All together, this is what your restore database function might look like.

func RestoreDatabase(ctx context.Context, conn *pgx.Conn, backupData []byte, tables []string) error {
	var data map[string][]map[string]interface{}
	if err := json.Unmarshal(backupData, &data); err != nil {
		return fmt.Errorf("failed to parse backup data: %w", err)
	}

	for _, table := range tables {
		rows, exists := data[table]
		if !exists {
			continue
		}

		for _, row := range rows {
			columns := []string{}
			placeholders := []string{}
			values := []interface{}{}

			i := 1
			for col, val := range row {
				columns = append(columns, col)
				placeholders = append(placeholders, fmt.Sprintf("$%d", i))
				values = append(values, val)
				i++
			}

			query := fmt.Sprintf(
				"INSERT INTO %s (%s) VALUES (%s) ON CONFLICT DO NOTHING",
				table, strings.Join(columns, ", "), strings.Join(placeholders, ", "),
			)

			if _, err := conn.Exec(ctx, query, values...); err != nil {
				return fmt.Errorf("failed to insert into table %s: %w", table, err)
			}
		}
	}

	return nil
}

This will mostly get the job done, but here are three easy improvements:

  • Store the version of the app or hash of the app’s data model in order to identify if backups are compatible
  • Include a check of the current state of the database to make sure you’re restoring into a clean state of the app
  • Include additional metadata such as when the backup was made and some summary stats on the content

To summarize my thoughts on serializing the state of the app–it is a bit more code but I would argue that it replaces the code you would have needed to write to ingest the config-type files in what some may consider simpler alternatives. Furthermore, you can provide a rich experience for content creation through the app interface instead of having users muck around with super generic file formats in their IDE. Most importantly of all, deploying a cloud hosted version is now as simple as just pointing the postgres client connection to a cloud hosted postgres instance, which is probably the main reason why anyone makes plans to eventually use postgres in the first place.
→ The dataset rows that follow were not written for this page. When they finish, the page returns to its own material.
/-! ## Group faults (R614–R616) -/

/-- A fault that only a running group has: its record, then the group fault. -/
def State.groupFault (s : State) (e : ErrInfo) : State := if s.grp.running then s.faultContain e else s
def State.bellMismatch (s : State) (mask : Nat) : State :=
  if s.grp.running then
    (s.count aBellMismatch 1).faultContain { err 0x0502 with loc := hubLoc 0 1, band := s.bandNum.toNat, d0 := mask }
  else s
/-- FAULT: a record and the group fault, where the member has not entered one already; a lower slot's fault learned of in the
same ck gives its code (R614, R615). -/
def State.remoteFault (s : State) (code slot : Nat) : State :=
  if !(s.grp.running && s.hearsMsg) then s
  else
    if s.contain.active then s.lowerSlot code slot
    else (s.emit { err 0x0507 with loc := hubLoc 0 1, d0 := slot * 2 ^ 16 + code }).containBy code slot
def execMsgFault (code : BitVec 16) (m : Member) (_grpCk : DWord) (_holding : Bool) (s : State) : Host.Outcome State Fault Refusal :=
  .next (s.remoteFault code.toNat m.val)
/-- A control message that does not arrive within 2 · PRM_BCAST_LAT of its send (R606). A BELL message is missed by the own
bell that it should confirm; of the others only the sender's ck, which the command speaks for, tells. -/
def State.messageTimeout (s : State) (kind : Nat) : State :=
  let due := if kind = 7 then s.grp.ownBells.head?.any (fun m => decide (m.grpCk.toNat + 2 * s.bcastLat ≤ s.grpCk))
    else 1 ≤ kind && kind ≤ 12
  if due && s.hearsMsg then s.groupFault { err 0x0503 with loc := hubLoc 0 1, d0 := kind } else s
def execControlMessageTimeout (kind : Fin 16) (s : State) : Host.Outcome State Fault Refusal := .next (s.messageTimeout kind.val)

/-! ## Line ticks (R594–R597) -/

/-- The stamp of a tick that was applied before its TICK message takes the message's values (R276, R596). -/
def State.fillStamp (s : State) (old : W48) (m : TickMsg) : State :=
  let fix : Stamp → Stamp := fun x => if x.line = old then { x with line := m.line, pos := m.pos } else x
  let s1 : State := { s with gth := { s.gth with stamps := s.gth.stamps.map fix } }
  s1.updBell (fun b => { b with bands := b.bands.map (fun r => { r with first := fix r.first, last := fix r.last }) })
/-- TICK: H moves the strobes; the values wait for their pulse, or fill the stamp of a tick already applied. -/
def State.tickMessage (s : State) (m : TickMsg) : State :=
  if s.isFollower = false then s
  else
    let s1 := (s.updGrp (fun g => { g with hwm := m.hwm })).strobesAll
    match s1.grp.pulses.find? (fun p => p.slot == m.slot.toNat && p.applied.isSome) with
    | some p => ((p.applied.map (fun l => s1.fillStamp l m)).getD s1).updGrp (fun g =>
        { g with pulses := g.pulses.filter (fun q => q.slot != p.slot) })
    | none => s1.updGrp (fun g => { g with ticks := g.ticks ++ [m] })
def execMsgTick (slot : DWord) (line pos hwm : W48) (s : State) : Host.Outcome State Fault Refusal :=
  .next (s.tickMessage ⟨slot, line, pos, hwm, s.now⟩)
/-- A rising edge of BELL_IN gives the slot at or below its ck (R595). -/
def execBellInEdge (s : State) : Host.Outcome State Fault Refusal :=
  .next (if s.isFollower && s.srcSel == 1 then
    s.updGrp (fun g => { g with pulses := g.pulses ++ [⟨s.grpCk / 64 * 64, s.now, none⟩] }) else s)
/-- A tick that arrives is one of the stream: none is applied after the last tick of its last band, though the leader had it
on its way (01 R41; R604). -/
def State.tickFits (s : State) : Bool :=
  s.bell.phase == .running || (s.bell.phase == .ending && (match s.assembling with
    | some b => decide (b.ticks < s.bandLines)
    | none => s.bell.lastBand == some s.bandNum))
/-- The oldest pulse whose 64 ck have passed is applied (R594), with the TICK message's values where it has come. -/
def State.groupTick (s : State) : State :=
  match s.grp.pulses.find? (fun p => p.applied.isNone) with
  | none => s
  | some p =>
    if s.grpCk < p.slot + 64 || !s.grp.running then s
    else if s.tickFits = false then
      s.updGrp (fun g => { g with pulses := g.pulses.filter (fun q => q.slot != p.slot),
                                  ticks := g.ticks.filter (fun m => m.slot.toNat != p.slot) })
    else
      match s.grp.ticks.find? (fun m => m.slot.toNat == p.slot) with
      | some m =>
        let s1 := s.updGrp (fun g => { g with pulses := g.pulses.filter (fun q => q.slot != p.slot),
                                              ticks := g.ticks.filter (fun x => x.slot != m.slot) })
        s1.applyTick m.line m.pos
      | none =>
        let line := s.lineNum
        let s1 := s.updGrp (fun g => { g with pulses := g.pulses.map (fun q =>
          if q.slot = p.slot then { q with applied := some line } else q) })
        s1.applyTick line 0
def execGroupTickApply (s : State) : Host.Outcome State Fault Refusal := .next s.groupTick
/-- A pulse without its TICK message, or a message without its pulse, for 2 · PRM_BCAST_LAT ck (R597). -/
def State.tickMismatch (s : State) : State :=
  let late : Nat → Bool := fun t => decide (t + 2 * s.bcastLat ≤ s.now)
  let lonePulse : Pulse → Bool := fun p => late p.at_ && !(s.grp.ticks.any (fun m => m.slot.toNat == p.slot))
  let loneTick : TickMsg → Bool := fun m => late m.at_ && !(s.grp.pulses.any (fun p => p.slot == m.slot.toNat))
  if s.grp.running && (s.grp.pulses.any lonePulse || s.grp.ticks.any loneTick) then
    (s.updGrp (fun g => { g with pulses := g.pulses.filter (fun p => !(lonePulse p)),
                                 ticks := g.ticks.filter (fun m => !(loneTick m)) })).bellMismatch 0
  else s
def execTickMismatchTimeout (s : State) : Host.Outcome State Fault Refusal := .next s.tickMismatch

/-! ## Bells (R599, R600) -/

/-- The fields that a follower computes itself and that differ, in Table 13.4 order. -/
def bellDiff (own m : BellMsg) : Nat :=
  b2n (own.kind != m.kind) + 2 * b2n (own.band != m.band) + 8 * b2n (own.gen != m.gen) + 16 * b2n (own.holdCk != m.holdCk) +
  32 * b2n (own.kind == .band && own.decision != m.decision)
/-- A reversal decision is taken as the leader sends it: its band is ledgered REVERSED with the depth (R599, R600). -/
def State.followReversal (s : State) (m : BellMsg) : State :=
  let v : Verdict := ⟨7, 0, m.shortfall⟩
  match s.assembling with
  | some b => if b.num = m.band then s.dropAssembly v else (s.verdictWhere (fun r => r.num == m.band) v).finalise
  | none => (s.verdictWhere (fun r => r.num == m.band) v).finalise
def State.bellMessage (s : State) (m : BellMsg) : State :=
  if s.isFollower = false then s
  else if m.decision = .reversed then s.followReversal m
  else match s.grp.ownBells with
  | [] => s.bellMismatch 0x3B
  | own :: rest =>
    let s1 := s.updGrp (fun g => { g with ownBells := rest })
    let d := bellDiff own m
    if d = 0 then s1 else s1.bellMismatch d
def execMsgBell (m : BellMsg) (s : State) : Host.Outcome State Fault Refusal := .next (s.bellMessage m)

/-! ## Holds (R601, R603) -/

/-- The value of the hold tree six ck after its requests (R50, R601). -/
def State.treeNow (s : State) : Bool :=
  match (s.hold.edges.filter (fun e => decide (e.1 + 6 ≤ s.now))).getLast?, s.hold.edges.head? with
  | some e, _ => e.2
  | none, some e => !e.2
  | none, none => s.hold.tree
/-- At a slot boundary the member drives or releases GHOLD_N (R601). -/
def State.driveGhold (s : State) : State :=
  if s.grp.running && s.grpCk % 64 == 0 then s.updGrp (fun g => { g with pullLow := s.treeNow }) else s
/-- An edge of GHOLD_N seen in this ck belongs to the slot boundary at or below it. -/
def State.gholdEdge (s : State) (low : Bool) : State :=
  if s.grp.running && s.hearsMsg && s.grp.gholdLow != low then
    s.updGrp (fun g => { g with gholdLow := low, gholdEdges := g.gholdEdges ++ [(s.grpCk / 64 * 64, low)],
                                gholdSince := if low then s.now else g.gholdSince })
  else s
def execGholdNFall (s : State) : Host.Outcome State Fault Refusal := .next (s.gholdEdge true)
def execGholdNRise (s : State) : Host.Outcome State Fault Refusal := .next (s.gholdEdge false)
/-- 64 ck after the boundary every member freezes or resumes. -/
def State.gholdApply (s : State) (low : Bool) : State :=
  match s.grp.gholdEdges with
  | (b, v) :: rest =>
    if v = low && b + 64 ≤ s.grpCk then (s.setFrozen low s.hold.edges).updGrp (fun g => { g with gholdEdges := rest }) else s
  | [] => s
def execGroupFreeze (s : State) : Host.Outcome State Fault Refusal := .next (s.gholdApply true)
def execGroupResume (s : State) : Host.Outcome State Fault Refusal := .next (s.gholdApply false)
/-- GHOLD_N stays low past the watchdog and PRM_BCAST_LAT more, and no member has reported a request (R603). -/
def State.gholdStuck (s : State) : State :=
  if s.grp.running && s.grpLeader && s.grp.gholdLow && !s.holdWanted && !s.contain.active &&
      decide (s.grp.gholdSince + s.regN aBelHoldWdog + s.bcastLat ≤ s.now) then
    s.faultContain { err 0x0509 with loc := hubLoc 0 1, band := s.bandNum.toNat }
  else s
def execGholdStuck (s : State) : Host.Outcome State Fault Refusal := .next s.gholdStuck

/-! ## Forming (R584, R607–R610, R617) -/

/-- Own forming fields (Table 13.5). The two pin delays are measurements: free values. -/
def State.ownHello (s : State) : HelloFields :=
  let sec := s.groupSec
  let slot := match sec with
    | some g => g.slot
    | none => 0
  let digest := BitVec.ofNat 256 (beNat ((List.range 8).flatMap (fun j => leBytes 4 (s.regN (aHubActiveDigest + 4 * j)))))
  { groupDigest := match sec with
      | some g => g.groupDigest
      | none => 0
    activeDigest := digest
    slotDigest := match sec with
      | some g => g.slotDigest.getD slot 0
      | none => 0
    size := match sec with
      | some g => g.size
      | none => 1
    slot := slot, peerBad := false, fw := s.boot.fw, ttDigest := s.ident.ttDigest, part := s.ident.part,
    bandLines := s.reg aBelBandLines, budget := s.reg aBelBudget, scrub := s.reg aBelScrubCk, holdAllow := s.reg aBelHoldAllow,
    camWait := s.reg aBelCamWait, idlePeriod := s.reg aBelIdlePeriod, holdWdog := s.reg aBelHoldWdog, gen := s.activeGen,
    ptpLocked := s.ptp.locked, ptpDomain := Config.ptpDomain, ptpOffset := s.ptp.offset, clockDrift := false,
    linkLat := s.ringPorts.foldl (fun m p => max m (s.regN (aPort p + 8))) 0,
    bellInDelay := s.free.toNat % 256, gholdDelay := s.free.toNat / 256 % 256,
    streamOpen := s.runBit, loadBusy := 1 ≤ s.loadState && s.loadState ≤ 4,
    portDown := s.ringPorts.any (fun p => !(s.link p).up), bandNum := s.bandNum, lineNum := s.lineNum }
/-- The fields as a message carries them. -/
def helloNumbers (f : HelloFields) : List Nat :=
  [f.groupDigest.toNat, f.activeDigest.toNat, f.slotDigest.toNat, f.size, f.slot, b2n f.peerBad, f.fw.toNat, f.ttDigest.toNat,
   f.part.toNat] ++
  [f.bandLines.toNat, f.budget.toNat, f.scrub.toNat, f.holdAllow.toNat, f.camWait.toNat, f.idlePeriod.toNat, f.holdWdog.toNat,
   f.gen.toNat, b2n f.ptpLocked, f.ptpDomain.toNat, wrap 64 f.ptpOffset] ++
  [b2n f.clockDrift, f.linkLat, f.bellInDelay, f.gholdDelay, b2n f.streamOpen, b2n f.loadBusy, b2n f.portDown,
   f.bandNum.toNat, f.lineNum.toNat]
/-- Forming starts on this member: it sends HELLO (R607). -/
def State.startForming (s : State) : State :=
  let h := s.ownHello
  let s1 := s.useFree.setReg aGrpState (BitVec.ofNat 32 (b2n (h.slot = 0) * 2 ^ 24 + h.size % 256 * 2 ^ 16 + h.slot % 256 * 2 ^ 8 + 1))
  let s2 := (List.range 8).foldl (fun t k => t.setRegN (aFormDiff k) 0) s1
  let links := Tab.mapV Link.init (fun _ l => { l with trips := [] }) s2.grp.links
  (s2.updGrp (fun g => { g with hello := [], formAt := some s.now, links := links })).sendMsg .hello (helloNumbers h)
/-- FORM: not in independent mode, and not while the group runs or forms already. -/
def State.form (s : State) : State :=
  let ph := s.grpPhase
  if !s.hearsMsg || ph == 4 || ph == 1 || ph == 2 then s else s.startForming
def execGrpForm (s : State) : Host.Outcome State Fault Refusal := .next s.form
What About SQLite or DuckDB?

Sure, you could use SQLite or DuckDB. They’re great tools! But here’s what it comes down to. These databases are excellent only if you’re certain they’re what you’ll use in production. If you eventually need the power of postgres, you’ve just created a mountain of work for yourself. Worse, you’ve probably written a bunch of features around your chosen database that won’t translate well when you inevitably make the switch.

The beauty of embedding postgres is that you start with the end in mind. You get all the production-grade features—transactions, full-text search, geospatial queries—without pretending your JSON file is anything more than a glorified notepad.

Closing Thoughts

Prototyping is all about speed, but shortcuts can turn into dead ends. I’ve come to feel strongly that embedding postgres into your application allows you to get the best of both worlds: a lightweight, developer-friendly setup that scales effortlessly into production.

Sure, not every app needs a database. But when you do, don’t settle for less. Postgres might feel like overkill at first, but trust me, your future self will thank you.